-- ==== Sys2Proof/WellFormed.lean ====
section
/-! DEFINITION. Which command words are well formed: the match and mask table of spec/30_encoding.md R60. -/

namespace Sys2Proof

/-- One row of R60: a word `w` is the command when `w AND mask = match`. -/
structure OpcodeRow where
  mnemonic : String
  /-- R60's column `match`. -/
  pattern  : CmdWord
  mask     : CmdWord
  deriving DecidableEq, Repr

/-- R60, row by row. -/
def opcodeRows : List OpcodeRow :=
  [ ⟨"NOP",    0x0000000000000000, 0xFFFFFFFFFFFFFFFF⟩,
    ⟨"CLRERR", 0x0100000000000000, 0xFFFFFFFFFFFFFFFF⟩,
    ⟨"NEW",    0x1000000000000000, 0xFF0FFFFE00000000⟩,
    ⟨"SETBIT", 0x1100000000000000, 0xFF0FFFFF00000000⟩,
    ⟨"SEAL",   0x1200000000000000, 0xFF0FFFFFFFFFFFFF⟩,
    ⟨"LDBITS", 0x1300000000000000, 0xFF0FFFFF00000000⟩,
    ⟨"RDBITS", 0x1400000000000000, 0xFFF0FFFFFFFFFFFF⟩,
    ⟨"ADD",    0x2000000000000000, 0xFF000FFFFFFFFFFF⟩,
    ⟨"SUB",    0x2100000000000000, 0xFF000FFFFFFFFFFF⟩,
    ⟨"MUL",    0x2200000000000000, 0xFF000FFFFFFFFFFF⟩,
    ⟨"DIV",    0x2300000000000000, 0xFF000FFFFFFFFFFF⟩,
    ⟨"MOD",    0x2400000000000000, 0xFF000FFFFFFFFFFF⟩,
    ⟨"EQ",     0x3000000000000000, 0xFFF00FFFFFFFFFFF⟩,
    ⟨"LT",     0x3100000000000000, 0xFFF00FFFFFFFFFFF⟩,
    ⟨"ISNEG",  0x3200000000000000, 0xFFF0FFFFFFFFFFFF⟩,
    ⟨"ISODD",  0x3300000000000000, 0xFFF0FFFFFFFFFFFF⟩,
    ⟨"TODEC",  0x4000000000000000, 0xFFF0FFFFFFFFFFFF⟩ ]

/-- `w` is the command of this row. -/
def OpcodeRow.covers (r : OpcodeRow) (w : CmdWord) : Bool := w &&& r.mask == r.pattern

/-- A well-formed command word is one that some row of R60 covers; every other word is illegal (R61). The decoder is written
from R66's procedure instead, and a statement says that the two agree. A term of `Instr` needs no check of its own: its
operands are within range by their types. -/
def wellFormedWord (w : CmdWord) : Bool := opcodeRows.any fun r => r.covers w

end Sys2Proof
end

_Work order:_ Keep to the lines from the one containing "decoder is written" to the end of the entries above, and retype them exactly.

_Solution for this exercise:_
/-- A well-formed command word is one that some row of R60 covers; every other word is illegal (R61). The decoder is written
from R66's procedure instead, and a statement says that the two agree. A term of `Instr` needs no check of its own: its
operands are within range by their types. -/
def wellFormedWord (w : CmdWord) : Bool := opcodeRows.any fun r => r.covers w

end Sys2Proof
end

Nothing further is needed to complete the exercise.